## What you need to do:
Exactly the lines from the opening of the data through the line containing "r g).free = s.free := rfl" should be reproduced, please, with nothing added.

## Data listing:
---
@[simp] theorem State.setRing_pending (s : State) (r : Nat) (g : Ring) : (s.setRing r g).pending = s.pending := rfl
@[simp] theorem State.setRing_regs (s : State) (r : Nat) (g : Ring) : (s.setRing r g).regs = s.regs := rfl
@[simp] theorem State.setRing_shadow (s : State) (r : Nat) (g : Ring) : (s.setRing r g).shadow = s.shadow := rfl
@[simp] theorem State.setRing_hiLatch (s : State) (r : Nat) (g : Ring) : (s.setRing r g).hiLatch = s.hiLatch := rfl
@[simp] theorem State.setRing_views (s : State) (r : Nat) (g : Ring) : (s.setRing r g).views = s.views := rfl
@[simp] theorem State.setRing_msix (s : State) (r : Nat) (g : Ring) : (s.setRing r g).msix = s.msix := rfl
@[simp] theorem State.setRing_counters (s : State) (r : Nat) (g : Ring) : (s.setRing r g).counters = s.counters := rfl
@[simp] theorem State.setRing_cycle (s : State) (r : Nat) (g : Ring) : (s.setRing r g).cycle = s.cycle := rfl
@[simp] theorem State.setRing_adv (s : State) (r : Nat) (g : Ring) : (s.setRing r g).adv = s.adv := rfl
@[simp] theorem State.setRing_free (s : State) (r : Nat) (g : Ring) : (s.setRing r g).free = s.free := rfl
@[simp] theorem State.setRing_out (s : State) (r : Nat) (g : Ring) : (s.setRing r g).out = s.out := rfl
@[simp] theorem State.setRing_ledger (s : State) (r : Nat) (g : Ring) : (s.setRing r g).ledger = s.ledger := rfl
@[simp] theorem State.setRing_jrnl (s : State) (r : Nat) (g : Ring) : (s.setRing r g).jrnl = s.jrnl := rfl
@[simp] theorem State.setRing_time (s : State) (r : Nat) (g : Ring) : (s.setRing r g).time = s.time := rfl
@[simp] theorem State.setRing_core (s : State) (r : Nat) (g : Ring) : (s.setRing r g).core = s.core := rfl
@[simp] theorem State.setRing_cfg (s : State) (r : Nat) (g : Ring) : (s.setRing r g).cfg = s.cfg := rfl
@[simp] theorem State.setRing_links (s : State) (r : Nat) (g : Ring) : (s.setRing r g).links = s.links := rfl
@[simp] theorem State.setRing_phys (s : State) (r : Nat) (g : Ring) : (s.setRing r g).phys = s.phys := rfl
@[simp] theorem State.setRing_ports (s : State) (r : Nat) (g : Ring) : (s.setRing r g).ports = s.ports := rfl
@[simp] theorem State.setRing_flt (s : State) (r : Nat) (g : Ring) : (s.setRing r g).flt = s.flt := rfl
@[simp] theorem State.setRing_twin (s : State) (r : Nat) (g : Ring) : (s.setRing r g).twin = s.twin := rfl
@[simp] theorem State.setRing_brg (s : State) (r : Nat) (g : Ring) : (s.setRing r g).brg = s.brg := rfl
@[simp] theorem State.setRing_img (s : State) (r : Nat) (g : Ring) : (s.setRing r g).img = s.img := rfl
@[simp] theorem State.setRing_fuses (s : State) (r : Nat) (g : Ring) : (s.setRing r g).fuses = s.fuses := rfl
@[simp] theorem State.setRing_sched (s : State) (r : Nat) (g : Ring) : (s.setRing r g).sched = s.sched := rfl
@[simp] theorem State.setRing_guard (s : State) (r : Nat) (g : Ring) : (s.setRing r g).guard = s.guard := rfl
@[simp] theorem State.setRing_part (s : State) (r : Nat) (g : Ring) : (s.setRing r g).part = s.part := rfl
@[simp] theorem State.setRing_slots (s : State) (r : Nat) (g : Ring) : (s.setRing r g).slots = s.slots := rfl
@[simp] theorem State.setRing_mdma (s : State) (r : Nat) (g : Ring) : (s.setRing r g).mdma = s.mdma := rfl
@[simp] theorem State.setRing_pwr (s : State) (r : Nat) (g : Ring) : (s.setRing r g).pwr = s.pwr := rfl
@[simp] theorem State.setRing_dbg (s : State) (r : Nat) (g : Ring) : (s.setRing r g).dbg = s.dbg := rfl

@[simp] theorem State.setMemKey_pending (s : State) (i : Nat) (k : Key) : (s.setMemKey i k).pending = s.pending := rfl
@[simp] theorem State.setMemKey_regs (s : State) (i : Nat) (k : Key) : (s.setMemKey i k).regs = s.regs := rfl
@[simp] theorem State.setMemKey_shadow (s : State) (i : Nat) (k : Key) : (s.setMemKey i k).shadow = s.shadow := rfl
@[simp] theorem State.setMemKey_hiLatch (s : State) (i : Nat) (k : Key) : (s.setMemKey i k).hiLatch = s.hiLatch := rfl
@[simp] theorem State.setMemKey_views (s : State) (i : Nat) (k : Key) : (s.setMemKey i k).views = s.views := rfl
@[simp] theorem State.setMemKey_msix (s : State) (i : Nat) (k : Key) : (s.setMemKey i k).msix = s.msix := rfl
@[simp] theorem State.setMemKey_counters (s : State) (i : Nat) (k : Key) : (s.setMemKey i k).counters = s.counters := rfl
@[simp] theorem State.setMemKey_cycle (s : State) (i : Nat) (k : Key) : (s.setMemKey i k).cycle = s.cycle := rfl
@[simp] theorem State.setMemKey_adv (s : State) (i : Nat) (k : Key) : (s.setMemKey i k).adv = s.adv := rfl
@[simp] theorem State.setMemKey_free (s : State) (i : Nat) (k : Key) : (s.setMemKey i k).free = s.free := rfl
@[simp] theorem State.setMemKey_out (s : State) (i : Nat) (k : Key) : (s.setMemKey i k).out = s.out := rfl
@[simp] theorem State.setMemKey_ledger (s : State) (i : Nat) (k : Key) : (s.setMemKey i k).ledger = s.ledger := rfl
@[simp] theorem State.setMemKey_jrnl (s : State) (i : Nat) (k : Key) : (s.setMemKey i k).jrnl = s.jrnl := rfl
@[simp] theorem State.setMemKey_time (s : State) (i : Nat) (k : Key) : (s.setMemKey i k).time = s.time := rfl
@[simp] theorem State.setMemKey_core (s : State) (i : Nat) (k : Key) : (s.setMemKey i k).core = s.core := rfl
@[simp] theorem State.setMemKey_cfg (s : State) (i : Nat) (k : Key) : (s.setMemKey i k).cfg = s.cfg := rfl
@[simp] theorem State.setMemKey_links (s : State) (i : Nat) (k : Key) : (s.setMemKey i k).links = s.links := rfl
@[simp] theorem State.setMemKey_phys (s : State) (i : Nat) (k : Key) : (s.setMemKey i k).phys = s.phys := rfl
@[simp] theorem State.setMemKey_ports (s : State) (i : Nat) (k : Key) : (s.setMemKey i k).ports = s.ports := rfl
@[simp] theorem State.setMemKey_flt (s : State) (i : Nat) (k : Key) : (s.setMemKey i k).flt = s.flt := rfl
@[simp] theorem State.setMemKey_twin (s : State) (i : Nat) (k : Key) : (s.setMemKey i k).twin = s.twin := rfl
@[simp] theorem State.setMemKey_brg (s : State) (i : Nat) (k : Key) : (s.setMemKey i k).brg = s.brg := rfl
@[simp] theorem State.setMemKey_img (s : State) (i : Nat) (k : Key) : (s.setMemKey i k).img = s.img := rfl
@[simp] theorem State.setMemKey_fuses (s : State) (i : Nat) (k : Key) : (s.setMemKey i k).fuses = s.fuses := rfl
@[simp] theorem State.setMemKey_sched (s : State) (i : Nat) (k : Key) : (s.setMemKey i k).sched = s.sched := rfl
@[simp] theorem State.setMemKey_guard (s : State) (i : Nat) (k : Key) : (s.setMemKey i k).guard = s.guard := rfl
@[simp] theorem State.setMemKey_part (s : State) (i : Nat) (k : Key) : (s.setMemKey i k).part = s.part := rfl
@[simp] theorem State.setMemKey_slots (s : State) (i : Nat) (k : Key) : (s.setMemKey i k).slots = s.slots := rfl
@[simp] theorem State.setMemKey_mdma (s : State) (i : Nat) (k : Key) : (s.setMemKey i k).mdma = s.mdma := rfl
@[simp] theorem State.setMemKey_pwr (s : State) (i : Nat) (k : Key) : (s.setMemKey i k).pwr = s.pwr := rfl
@[simp] theorem State.setMemKey_dbg (s : State) (i : Nat) (k : Key) : (s.setMemKey i k).dbg = s.dbg := rfl

@[simp] theorem State.setEng_pending (s : State) (e : Nat) (g : MdmaEng) : (s.setEng e g).pending = s.pending := rfl
@[simp] theorem State.setEng_regs (s : State) (e : Nat) (g : MdmaEng) : (s.setEng e g).regs = s.regs := rfl
@[simp] theorem State.setEng_shadow (s : State) (e : Nat) (g : MdmaEng) : (s.setEng e g).shadow = s.shadow := rfl
@[simp] theorem State.setEng_hiLatch (s : State) (e : Nat) (g : MdmaEng) : (s.setEng e g).hiLatch = s.hiLatch := rfl
@[simp] theorem State.setEng_views (s : State) (e : Nat) (g : MdmaEng) : (s.setEng e g).views = s.views := rfl
@[simp] theorem State.setEng_msix (s : State) (e : Nat) (g : MdmaEng) : (s.setEng e g).msix = s.msix := rfl
@[simp] theorem State.setEng_counters (s : State) (e : Nat) (g : MdmaEng) : (s.setEng e g).counters = s.counters := rfl
@[simp] theorem State.setEng_cycle (s : State) (e : Nat) (g : MdmaEng) : (s.setEng e g).cycle = s.cycle := rfl
@[simp] theorem State.setEng_adv (s : State) (e : Nat) (g : MdmaEng) : (s.setEng e g).adv = s.adv := rfl
@[simp] theorem State.setEng_free (s : State) (e : Nat) (g : MdmaEng) : (s.setEng e g).free = s.free := rfl
@[simp] theorem State.setEng_out (s : State) (e : Nat) (g : MdmaEng) : (s.setEng e g).out = s.out := rfl
@[simp] theorem State.setEng_ledger (s : State) (e : Nat) (g : MdmaEng) : (s.setEng e g).ledger = s.ledger := rfl
@[simp] theorem State.setEng_jrnl (s : State) (e : Nat) (g : MdmaEng) : (s.setEng e g).jrnl = s.jrnl := rfl
@[simp] theorem State.setEng_time (s : State) (e : Nat) (g : MdmaEng) : (s.setEng e g).time = s.time := rfl
@[simp] theorem State.setEng_core (s : State) (e : Nat) (g : MdmaEng) : (s.setEng e g).core = s.core := rfl
@[simp] theorem State.setEng_cfg (s : State) (e : Nat) (g : MdmaEng) : (s.setEng e g).cfg = s.cfg := rfl
@[simp] theorem State.setEng_links (s : State) (e : Nat) (g : MdmaEng) : (s.setEng e g).links = s.links := rfl
@[simp] theorem State.setEng_phys (s : State) (e : Nat) (g : MdmaEng) : (s.setEng e g).phys = s.phys := rfl
@[simp] theorem State.setEng_ports (s : State) (e : Nat) (g : MdmaEng) : (s.setEng e g).ports = s.ports := rfl
@[simp] theorem State.setEng_flt (s : State) (e : Nat) (g : MdmaEng) : (s.setEng e g).flt = s.flt := rfl
@[simp] theorem State.setEng_twin (s : State) (e : Nat) (g : MdmaEng) : (s.setEng e g).twin = s.twin := rfl
@[simp] theorem State.setEng_brg (s : State) (e : Nat) (g : MdmaEng) : (s.setEng e g).brg = s.brg := rfl
@[simp] theorem State.setEng_rma (s : State) (e : Nat) (g : MdmaEng) : (s.setEng e g).rma = s.rma := rfl
@[simp] theorem State.setEng_img (s : State) (e : Nat) (g : MdmaEng) : (s.setEng e g).img = s.img := rfl
@[simp] theorem State.setEng_fuses (s : State) (e : Nat) (g : MdmaEng) : (s.setEng e g).fuses = s.fuses := rfl
@[simp] theorem State.setEng_sched (s : State) (e : Nat) (g : MdmaEng) : (s.setEng e g).sched = s.sched := rfl
@[simp] theorem State.setEng_guard (s : State) (e : Nat) (g : MdmaEng) : (s.setEng e g).guard = s.guard := rfl
@[simp] theorem State.setEng_part (s : State) (e : Nat) (g : MdmaEng) : (s.setEng e g).part = s.part := rfl
@[simp] theorem State.setEng_slots (s : State) (e : Nat) (g : MdmaEng) : (s.setEng e g).slots = s.slots := rfl
@[simp] theorem State.setEng_pwr (s : State) (e : Nat) (g : MdmaEng) : (s.setEng e g).pwr = s.pwr := rfl
@[simp] theorem State.setEng_dbg (s : State) (e : Nat) (g : MdmaEng) : (s.setEng e g).dbg = s.dbg := rfl

@[simp] theorem State.latch_pending (s : State) (p : Path) (o : Nat) (w : Word) : (s.latch p o w).pending = s.pending := rfl
@[simp] theorem State.latch_regs (s : State) (p : Path) (o : Nat) (w : Word) : (s.latch p o w).regs = s.regs := rfl
@[simp] theorem State.latch_shadow (s : State) (p : Path) (o : Nat) (w : Word) : (s.latch p o w).shadow = s.shadow := rfl
@[simp] theorem State.latch_views (s : State) (p : Path) (o : Nat) (w : Word) : (s.latch p o w).views = s.views := rfl
@[simp] theorem State.latch_msix (s : State) (p : Path) (o : Nat) (w : Word) : (s.latch p o w).msix = s.msix := rfl
@[simp] theorem State.latch_counters (s : State) (p : Path) (o : Nat) (w : Word) : (s.latch p o w).counters = s.counters := rfl
@[simp] theorem State.latch_cycle (s : State) (p : Path) (o : Nat) (w : Word) : (s.latch p o w).cycle = s.cycle := rfl
@[simp] theorem State.latch_adv (s : State) (p : Path) (o : Nat) (w : Word) : (s.latch p o w).adv = s.adv := rfl
@[simp] theorem State.latch_free (s : State) (p : Path) (o : Nat) (w : Word) : (s.latch p o w).free = s.free := rfl
@[simp] theorem State.latch_out (s : State) (p : Path) (o : Nat) (w : Word) : (s.latch p o w).out = s.out := rfl
@[simp] theorem State.latch_ledger (s : State) (p : Path) (o : Nat) (w : Word) : (s.latch p o w).ledger = s.ledger := rfl
@[simp] theorem State.latch_jrnl (s : State) (p : Path) (o : Nat) (w : Word) : (s.latch p o w).jrnl = s.jrnl := rfl
@[simp] theorem State.latch_time (s : State) (p : Path) (o : Nat) (w : Word) : (s.latch p o w).time = s.time := rfl
@[simp] theorem State.latch_core (s : State) (p : Path) (o : Nat) (w : Word) : (s.latch p o w).core = s.core := rfl
@[simp] theorem State.latch_cfg (s : State) (p : Path) (o : Nat) (w : Word) : (s.latch p o w).cfg = s.cfg := rfl
@[simp] theorem State.latch_links (s : State) (p : Path) (o : Nat) (w : Word) : (s.latch p o w).links = s.links := rfl
@[simp] theorem State.latch_phys (s : State) (p : Path) (o : Nat) (w : Word) : (s.latch p o w).phys = s.phys := rfl
@[simp] theorem State.latch_ports (s : State) (p : Path) (o : Nat) (w : Word) : (s.latch p o w).ports = s.ports := rfl
@[simp] theorem State.latch_flt (s : State) (p : Path) (o : Nat) (w : Word) : (s.latch p o w).flt = s.flt := rfl
@[simp] theorem State.latch_twin (s : State) (p : Path) (o : Nat) (w : Word) : (s.latch p o w).twin = s.twin := rfl
@[simp] theorem State.latch_brg (s : State) (p : Path) (o : Nat) (w : Word) : (s.latch p o w).brg = s.brg := rfl
@[simp] theorem State.latch_rma (s : State) (p : Path) (o : Nat) (w : Word) : (s.latch p o w).rma = s.rma := rfl
@[simp] theorem State.latch_img (s : State) (p : Path) (o : Nat) (w : Word) : (s.latch p o w).img = s.img := rfl
@[simp] theorem State.latch_fuses (s : State) (p : Path) (o : Nat) (w : Word) : (s.latch p o w).fuses = s.fuses := rfl
@[simp] theorem State.latch_sched (s : State) (p : Path) (o : Nat) (w : Word) : (s.latch p o w).sched = s.sched := rfl
@[simp] theorem State.latch_guard (s : State) (p : Path) (o : Nat) (w : Word) : (s.latch p o w).guard = s.guard := rfl
@[simp] theorem State.latch_part (s : State) (p : Path) (o : Nat) (w : Word) : (s.latch p o w).part = s.part := rfl
@[simp] theorem State.latch_slots (s : State) (p : Path) (o : Nat) (w : Word) : (s.latch p o w).slots = s.slots := rfl
@[simp] theorem State.latch_mdma (s : State) (p : Path) (o : Nat) (w : Word) : (s.latch p o w).mdma = s.mdma := rfl
@[simp] theorem State.latch_pwr (s : State) (p : Path) (o : Nat) (w : Word) : (s.latch p o w).pwr = s.pwr := rfl
@[simp] theorem State.latch_dbg (s : State) (p : Path) (o : Nat) (w : Word) : (s.latch p o w).dbg = s.dbg := rfl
---
## Output of the exercise:
@[simp] theorem State.setRing_pending (s : State) (r : Nat) (g : Ring) : (s.setRing r g).pending = s.pending := rfl
@[simp] theorem State.setRing_regs (s : State) (r : Nat) (g : Ring) : (s.setRing r g).regs = s.regs := rfl
@[simp] theorem State.setRing_shadow (s : State) (r : Nat) (g : Ring) : (s.setRing r g).shadow = s.shadow := rfl
@[simp] theorem State.setRing_hiLatch (s : State) (r : Nat) (g : Ring) : (s.setRing r g).hiLatch = s.hiLatch := rfl
@[simp] theorem State.setRing_views (s : State) (r : Nat) (g : Ring) : (s.setRing r g).views = s.views := rfl
@[simp] theorem State.setRing_msix (s : State) (r : Nat) (g : Ring) : (s.setRing r g).msix = s.msix := rfl
@[simp] theorem State.setRing_counters (s : State) (r : Nat) (g : Ring) : (s.setRing r g).counters = s.counters := rfl
@[simp] theorem State.setRing_cycle (s : State) (r : Nat) (g : Ring) : (s.setRing r g).cycle = s.cycle := rfl
@[simp] theorem State.setRing_adv (s : State) (r : Nat) (g : Ring) : (s.setRing r g).adv = s.adv := rfl
@[simp] theorem State.setRing_free (s : State) (r : Nat) (g : Ring) : (s.setRing r g).free = s.free := rfl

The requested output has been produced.